> **TASK GOAL**
Identify and pull out each line of the entries in which "address" occurs.

> **SUPPLIED RECORDS**
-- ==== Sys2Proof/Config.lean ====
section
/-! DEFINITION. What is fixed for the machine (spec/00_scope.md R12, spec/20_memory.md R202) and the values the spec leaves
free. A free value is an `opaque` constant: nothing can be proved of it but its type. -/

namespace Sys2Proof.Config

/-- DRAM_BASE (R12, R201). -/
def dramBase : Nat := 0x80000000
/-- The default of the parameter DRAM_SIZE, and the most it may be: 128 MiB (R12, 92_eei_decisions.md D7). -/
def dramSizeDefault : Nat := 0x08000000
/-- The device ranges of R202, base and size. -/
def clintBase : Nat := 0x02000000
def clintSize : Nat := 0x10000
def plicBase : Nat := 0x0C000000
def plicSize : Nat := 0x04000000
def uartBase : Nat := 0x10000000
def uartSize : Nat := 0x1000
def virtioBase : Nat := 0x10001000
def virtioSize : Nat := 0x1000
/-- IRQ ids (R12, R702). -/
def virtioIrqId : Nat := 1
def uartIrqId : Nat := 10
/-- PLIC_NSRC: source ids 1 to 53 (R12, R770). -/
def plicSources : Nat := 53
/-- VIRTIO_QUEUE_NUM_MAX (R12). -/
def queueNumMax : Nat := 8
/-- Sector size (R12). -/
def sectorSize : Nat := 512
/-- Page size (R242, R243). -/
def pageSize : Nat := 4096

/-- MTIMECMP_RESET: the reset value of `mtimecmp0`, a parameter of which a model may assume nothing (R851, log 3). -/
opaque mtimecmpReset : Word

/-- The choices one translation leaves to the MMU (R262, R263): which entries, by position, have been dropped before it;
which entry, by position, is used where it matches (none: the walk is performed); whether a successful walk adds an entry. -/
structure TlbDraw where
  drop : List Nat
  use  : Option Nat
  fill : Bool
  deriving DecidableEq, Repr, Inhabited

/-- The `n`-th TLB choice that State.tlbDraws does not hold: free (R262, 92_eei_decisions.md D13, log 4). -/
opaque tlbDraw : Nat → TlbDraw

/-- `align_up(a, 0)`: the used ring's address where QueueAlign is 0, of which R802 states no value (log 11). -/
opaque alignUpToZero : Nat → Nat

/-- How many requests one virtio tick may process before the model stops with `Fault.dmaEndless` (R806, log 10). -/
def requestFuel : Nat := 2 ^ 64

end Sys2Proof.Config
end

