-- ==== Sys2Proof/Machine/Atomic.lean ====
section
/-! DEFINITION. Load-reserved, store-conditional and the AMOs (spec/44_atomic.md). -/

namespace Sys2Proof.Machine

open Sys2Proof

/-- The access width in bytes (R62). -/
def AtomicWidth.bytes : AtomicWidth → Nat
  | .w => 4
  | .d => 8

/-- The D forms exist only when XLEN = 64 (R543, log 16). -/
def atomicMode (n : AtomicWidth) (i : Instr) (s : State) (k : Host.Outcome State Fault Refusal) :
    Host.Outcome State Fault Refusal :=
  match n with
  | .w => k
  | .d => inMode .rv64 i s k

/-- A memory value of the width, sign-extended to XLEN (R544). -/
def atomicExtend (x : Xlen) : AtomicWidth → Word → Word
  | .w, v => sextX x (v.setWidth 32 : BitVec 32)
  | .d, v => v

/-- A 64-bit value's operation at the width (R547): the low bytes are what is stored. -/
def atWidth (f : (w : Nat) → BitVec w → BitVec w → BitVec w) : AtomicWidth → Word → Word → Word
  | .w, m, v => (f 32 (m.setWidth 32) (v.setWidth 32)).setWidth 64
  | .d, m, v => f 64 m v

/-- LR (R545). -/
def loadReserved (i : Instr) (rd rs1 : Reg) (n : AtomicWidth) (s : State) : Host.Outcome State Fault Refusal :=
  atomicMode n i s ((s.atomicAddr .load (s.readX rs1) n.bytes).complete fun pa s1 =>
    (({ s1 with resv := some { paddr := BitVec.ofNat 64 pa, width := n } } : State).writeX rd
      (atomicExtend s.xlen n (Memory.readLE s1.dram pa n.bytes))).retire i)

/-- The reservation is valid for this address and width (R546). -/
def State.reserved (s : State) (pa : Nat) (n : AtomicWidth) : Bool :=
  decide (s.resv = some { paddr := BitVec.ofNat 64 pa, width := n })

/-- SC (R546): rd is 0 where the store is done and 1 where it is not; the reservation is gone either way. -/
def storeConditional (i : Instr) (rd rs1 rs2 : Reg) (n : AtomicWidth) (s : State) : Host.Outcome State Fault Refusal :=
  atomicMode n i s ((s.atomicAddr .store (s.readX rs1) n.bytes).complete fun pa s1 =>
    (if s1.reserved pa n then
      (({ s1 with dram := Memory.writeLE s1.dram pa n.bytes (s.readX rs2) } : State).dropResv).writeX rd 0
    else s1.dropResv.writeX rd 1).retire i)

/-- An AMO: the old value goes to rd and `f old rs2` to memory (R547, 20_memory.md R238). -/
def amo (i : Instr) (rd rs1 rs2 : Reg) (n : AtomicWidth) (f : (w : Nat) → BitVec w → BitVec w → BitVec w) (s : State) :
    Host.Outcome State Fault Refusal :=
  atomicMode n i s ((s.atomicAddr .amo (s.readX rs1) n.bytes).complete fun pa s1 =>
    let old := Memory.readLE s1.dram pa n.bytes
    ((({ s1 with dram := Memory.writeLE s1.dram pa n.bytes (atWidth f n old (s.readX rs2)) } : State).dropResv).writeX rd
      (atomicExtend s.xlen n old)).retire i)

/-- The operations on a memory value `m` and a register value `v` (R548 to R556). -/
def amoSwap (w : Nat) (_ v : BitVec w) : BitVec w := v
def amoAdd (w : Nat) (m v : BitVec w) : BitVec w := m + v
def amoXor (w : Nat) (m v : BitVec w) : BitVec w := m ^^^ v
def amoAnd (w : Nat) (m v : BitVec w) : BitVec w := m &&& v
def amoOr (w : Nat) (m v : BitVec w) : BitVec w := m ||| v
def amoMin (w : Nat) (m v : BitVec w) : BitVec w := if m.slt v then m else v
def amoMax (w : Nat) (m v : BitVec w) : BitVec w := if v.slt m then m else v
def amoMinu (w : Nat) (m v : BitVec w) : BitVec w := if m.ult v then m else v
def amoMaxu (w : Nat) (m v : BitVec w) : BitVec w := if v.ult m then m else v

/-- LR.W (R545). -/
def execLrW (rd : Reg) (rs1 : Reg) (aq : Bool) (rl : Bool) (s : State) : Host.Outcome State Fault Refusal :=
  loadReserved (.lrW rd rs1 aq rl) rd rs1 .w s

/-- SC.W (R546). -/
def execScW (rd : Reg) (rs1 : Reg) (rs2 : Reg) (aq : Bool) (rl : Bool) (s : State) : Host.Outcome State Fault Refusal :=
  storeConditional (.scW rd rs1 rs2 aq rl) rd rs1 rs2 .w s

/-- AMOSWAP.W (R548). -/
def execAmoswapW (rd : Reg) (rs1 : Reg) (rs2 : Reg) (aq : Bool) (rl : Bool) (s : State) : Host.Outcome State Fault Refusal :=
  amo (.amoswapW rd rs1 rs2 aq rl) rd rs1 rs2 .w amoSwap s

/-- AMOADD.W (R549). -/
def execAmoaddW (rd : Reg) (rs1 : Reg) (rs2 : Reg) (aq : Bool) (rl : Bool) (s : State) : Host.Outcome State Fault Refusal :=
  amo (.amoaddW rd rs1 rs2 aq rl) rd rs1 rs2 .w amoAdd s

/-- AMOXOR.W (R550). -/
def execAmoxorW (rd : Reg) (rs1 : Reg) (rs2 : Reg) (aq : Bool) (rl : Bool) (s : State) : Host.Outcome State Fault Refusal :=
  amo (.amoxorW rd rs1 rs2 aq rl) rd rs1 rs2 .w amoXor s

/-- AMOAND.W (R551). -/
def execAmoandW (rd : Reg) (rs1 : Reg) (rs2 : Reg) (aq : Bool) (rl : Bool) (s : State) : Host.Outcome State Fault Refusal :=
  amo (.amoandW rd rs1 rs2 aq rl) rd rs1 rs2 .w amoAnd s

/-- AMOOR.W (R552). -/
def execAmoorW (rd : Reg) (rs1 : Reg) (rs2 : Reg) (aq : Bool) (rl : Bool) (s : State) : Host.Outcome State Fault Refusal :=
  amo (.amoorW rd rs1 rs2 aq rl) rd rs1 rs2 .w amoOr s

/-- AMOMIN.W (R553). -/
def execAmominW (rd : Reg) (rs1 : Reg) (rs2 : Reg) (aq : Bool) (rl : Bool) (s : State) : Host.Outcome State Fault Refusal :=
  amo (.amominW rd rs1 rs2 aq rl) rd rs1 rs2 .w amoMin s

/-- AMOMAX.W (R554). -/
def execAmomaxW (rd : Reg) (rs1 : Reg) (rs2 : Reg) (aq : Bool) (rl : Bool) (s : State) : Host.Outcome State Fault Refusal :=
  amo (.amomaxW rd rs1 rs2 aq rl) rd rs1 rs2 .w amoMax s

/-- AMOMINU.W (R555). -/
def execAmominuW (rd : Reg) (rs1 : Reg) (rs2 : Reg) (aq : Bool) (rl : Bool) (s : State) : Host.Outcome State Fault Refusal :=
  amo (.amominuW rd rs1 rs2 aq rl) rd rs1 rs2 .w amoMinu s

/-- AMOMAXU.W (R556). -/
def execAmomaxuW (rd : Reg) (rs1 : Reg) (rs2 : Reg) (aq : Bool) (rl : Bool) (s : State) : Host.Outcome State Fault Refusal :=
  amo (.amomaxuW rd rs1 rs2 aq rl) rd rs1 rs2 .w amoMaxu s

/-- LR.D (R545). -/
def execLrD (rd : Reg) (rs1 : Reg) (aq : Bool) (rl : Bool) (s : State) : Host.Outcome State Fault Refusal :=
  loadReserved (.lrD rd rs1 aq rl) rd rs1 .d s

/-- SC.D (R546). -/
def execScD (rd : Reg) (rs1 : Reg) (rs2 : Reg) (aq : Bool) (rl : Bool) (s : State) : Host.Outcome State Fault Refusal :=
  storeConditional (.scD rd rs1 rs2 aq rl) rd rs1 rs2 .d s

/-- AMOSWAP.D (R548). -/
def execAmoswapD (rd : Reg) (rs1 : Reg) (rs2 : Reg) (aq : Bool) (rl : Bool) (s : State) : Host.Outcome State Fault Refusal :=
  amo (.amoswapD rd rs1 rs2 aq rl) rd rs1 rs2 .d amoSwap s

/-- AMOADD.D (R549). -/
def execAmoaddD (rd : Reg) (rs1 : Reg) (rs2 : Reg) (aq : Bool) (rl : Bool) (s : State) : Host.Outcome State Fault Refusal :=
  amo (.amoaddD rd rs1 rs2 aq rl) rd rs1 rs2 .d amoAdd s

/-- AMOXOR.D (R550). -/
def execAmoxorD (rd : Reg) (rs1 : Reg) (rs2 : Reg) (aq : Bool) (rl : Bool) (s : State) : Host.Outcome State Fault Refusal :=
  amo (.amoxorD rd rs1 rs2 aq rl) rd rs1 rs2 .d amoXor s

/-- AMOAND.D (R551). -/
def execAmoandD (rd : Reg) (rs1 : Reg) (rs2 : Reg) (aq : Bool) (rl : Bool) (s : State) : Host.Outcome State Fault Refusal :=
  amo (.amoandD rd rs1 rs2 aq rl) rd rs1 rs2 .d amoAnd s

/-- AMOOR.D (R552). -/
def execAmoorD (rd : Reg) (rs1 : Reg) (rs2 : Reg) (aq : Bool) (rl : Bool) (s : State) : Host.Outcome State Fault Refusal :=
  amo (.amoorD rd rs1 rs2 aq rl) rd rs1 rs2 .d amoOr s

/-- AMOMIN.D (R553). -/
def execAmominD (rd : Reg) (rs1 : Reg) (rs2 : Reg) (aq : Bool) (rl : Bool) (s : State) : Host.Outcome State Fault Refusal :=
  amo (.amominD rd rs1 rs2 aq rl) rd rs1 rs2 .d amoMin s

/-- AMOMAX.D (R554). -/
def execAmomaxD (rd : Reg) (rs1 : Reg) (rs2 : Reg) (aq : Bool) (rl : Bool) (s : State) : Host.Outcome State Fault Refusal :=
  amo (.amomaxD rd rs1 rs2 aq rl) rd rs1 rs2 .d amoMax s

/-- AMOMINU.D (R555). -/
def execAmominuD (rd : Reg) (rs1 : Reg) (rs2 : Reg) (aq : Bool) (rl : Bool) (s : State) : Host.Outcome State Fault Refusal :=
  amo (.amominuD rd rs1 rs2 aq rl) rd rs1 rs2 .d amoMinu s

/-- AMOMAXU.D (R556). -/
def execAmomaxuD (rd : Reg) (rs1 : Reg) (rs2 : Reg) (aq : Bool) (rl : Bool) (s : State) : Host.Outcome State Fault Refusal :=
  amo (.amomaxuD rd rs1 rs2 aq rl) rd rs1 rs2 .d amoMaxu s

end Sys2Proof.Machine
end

> **EXPECTED OUTPUT**
/-- `align_up(a, 0)`: the used ring's address where QueueAlign is 0, of which R802 states no value (log 11). -/
/-- The reservation is valid for this address and width (R546). -/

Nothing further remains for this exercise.